Although CBEs can have high editing frequency at the target location, the therapeutic benefits of L144P-CRISPR base correction depend on its efficient activity without generating any bystander synonymous variants. The bystander base edits around the intended on-target site of base editors may present challenges for CRISPR base editing strategies looking to correct mutant alleles. EDIT-101CRISPR/Cas9 clinical trial (NCT03872479) of the CEP290 gene in LCA10 patients anticipated that 10% editing of foveal cones would lead to near-normal vision(42). For correction of L144P and other mutations with this type of sequence complexity, CBEs can be evolved further to have a tighter editing window with limited indels to increase the 3% reads (as observed in BE4max edited cells with WT genotype) to a minimum of 10% for clinical outcomes.

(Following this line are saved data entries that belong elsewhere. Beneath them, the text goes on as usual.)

/-! ### setFlag -/
section
variable (s : State) (b : Byte)
@[simp] theorem State.setFlag_params : (s.setFlag b).params = s.params := rfl
@[simp] theorem State.setFlag_status : (s.setFlag b).status = s.status := rfl
@[simp] theorem State.setFlag_aDlen : (s.setFlag b).aDlen = s.aDlen := rfl
@[simp] theorem State.setFlag_aAddr : (s.setFlag b).aAddr = s.aAddr := rfl
@[simp] theorem State.setFlag_inLen : (s.setFlag b).inLen = s.inLen := rfl
@[simp] theorem State.setFlag_nameLen : (s.setFlag b).nameLen = s.nameLen := rfl
@[simp] theorem State.setFlag_outLen : (s.setFlag b).outLen = s.outLen := rfl
@[simp] theorem State.setFlag_recCnt : (s.setFlag b).recCnt = s.recCnt := rfl
@[simp] theorem State.setFlag_warnCnt : (s.setFlag b).warnCnt = s.warnCnt := rfl
@[simp] theorem State.setFlag_acc : (s.setFlag b).acc = s.acc := rfl
@[simp] theorem State.setFlag_cur : (s.setFlag b).cur = s.cur := rfl
@[simp] theorem State.setFlag_len : (s.setFlag b).len = s.len := rfl
@[simp] theorem State.setFlag_flag : (s.setFlag b).flag = b := rfl
@[simp] theorem State.setFlag_chk : (s.setFlag b).chk = s.chk := rfl
@[simp] theorem State.setFlag_hType : (s.setFlag b).hType = s.hType := rfl
@[simp] theorem State.setFlag_hName : (s.setFlag b).hName = s.hName := rfl
@[simp] theorem State.setFlag_hNlen : (s.setFlag b).hNlen = s.hNlen := rfl
@[simp] theorem State.setFlag_hDlen : (s.setFlag b).hDlen = s.hDlen := rfl
@[simp] theorem State.setFlag_hP1 : (s.setFlag b).hP1 = s.hP1 := rfl
@[simp] theorem State.setFlag_hP2 : (s.setFlag b).hP2 = s.hP2 := rfl
@[simp] theorem State.setFlag_inMem : (s.setFlag b).inMem = s.inMem := rfl
@[simp] theorem State.setFlag_nameMem : (s.setFlag b).nameMem = s.nameMem := rfl
@[simp] theorem State.setFlag_outMem : (s.setFlag b).outMem = s.outMem := rfl
@[simp] theorem State.setFlag_recMem : (s.setFlag b).recMem = s.recMem := rfl
@[simp] theorem State.setFlag_moved : (s.setFlag b).moved = s.moved := rfl
@[simp] theorem State.setFlag_host : (s.setFlag b).host = s.host := rfl
@[simp] theorem State.setFlag_reply : (s.setFlag b).reply = s.reply := rfl
@[simp] theorem State.setFlag_epoch : (s.setFlag b).epoch = s.epoch := rfl
@[simp] theorem State.setFlag_free : (s.setFlag b).free = s.free := rfl
@[simp] theorem State.setFlag_fit (x : Nat) : (s.setFlag b).fit x = s.fit x := rfl
end

/-! ### setChk -/
section
variable (s : State) (b : Byte)
@[simp] theorem State.setChk_params : (s.setChk b).params = s.params := rfl
@[simp] theorem State.setChk_status : (s.setChk b).status = s.status := rfl
@[simp] theorem State.setChk_aDlen : (s.setChk b).aDlen = s.aDlen := rfl
@[simp] theorem State.setChk_aAddr : (s.setChk b).aAddr = s.aAddr := rfl
@[simp] theorem State.setChk_inLen : (s.setChk b).inLen = s.inLen := rfl
@[simp] theorem State.setChk_nameLen : (s.setChk b).nameLen = s.nameLen := rfl
@[simp] theorem State.setChk_outLen : (s.setChk b).outLen = s.outLen := rfl
@[simp] theorem State.setChk_recCnt : (s.setChk b).recCnt = s.recCnt := rfl
@[simp] theorem State.setChk_warnCnt : (s.setChk b).warnCnt = s.warnCnt := rfl
@[simp] theorem State.setChk_acc : (s.setChk b).acc = s.acc := rfl
@[simp] theorem State.setChk_cur : (s.setChk b).cur = s.cur := rfl
@[simp] theorem State.setChk_len : (s.setChk b).len = s.len := rfl
@[simp] theorem State.setChk_flag : (s.setChk b).flag = s.flag := rfl
@[simp] theorem State.setChk_chk : (s.setChk b).chk = b := rfl
@[simp] theorem State.setChk_hType : (s.setChk b).hType = s.hType := rfl
@[simp] theorem State.setChk_hName : (s.setChk b).hName = s.hName := rfl
@[simp] theorem State.setChk_hNlen : (s.setChk b).hNlen = s.hNlen := rfl
@[simp] theorem State.setChk_hDlen : (s.setChk b).hDlen = s.hDlen := rfl
@[simp] theorem State.setChk_hP1 : (s.setChk b).hP1 = s.hP1 := rfl
@[simp] theorem State.setChk_hP2 : (s.setChk b).hP2 = s.hP2 := rfl
@[simp] theorem State.setChk_inMem : (s.setChk b).inMem = s.inMem := rfl
@[simp] theorem State.setChk_nameMem : (s.setChk b).nameMem = s.nameMem := rfl
@[simp] theorem State.setChk_outMem : (s.setChk b).outMem = s.outMem := rfl
@[simp] theorem State.setChk_recMem : (s.setChk b).recMem = s.recMem := rfl
@[simp] theorem State.setChk_moved : (s.setChk b).moved = s.moved := rfl
@[simp] theorem State.setChk_host : (s.setChk b).host = s.host := rfl
@[simp] theorem State.setChk_reply : (s.setChk b).reply = s.reply := rfl
@[simp] theorem State.setChk_epoch : (s.setChk b).epoch = s.epoch := rfl
@[simp] theorem State.setChk_free : (s.setChk b).free = s.free := rfl
@[simp] theorem State.setChk_fit (x : Nat) : (s.setChk b).fit x = s.fit x := rfl
end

Additionally, our off-target analysis of 12 predicted sites showed higher activity of CBEs at one of the loci, PDZD4. The gene has not been reported to express in RPE or other retinal layers. As the activity region was found in its intron, it might not harm PDZD4 or Kir7.1 protein function. As consistent with other reports, BE4max was more specific based on its minimal activity at other off-target sites relative to evoCDA. We anticipated that L144P is an extraordinarily hard allele to edit because of many bystander Cs around the target site and within the editing window of CBEs.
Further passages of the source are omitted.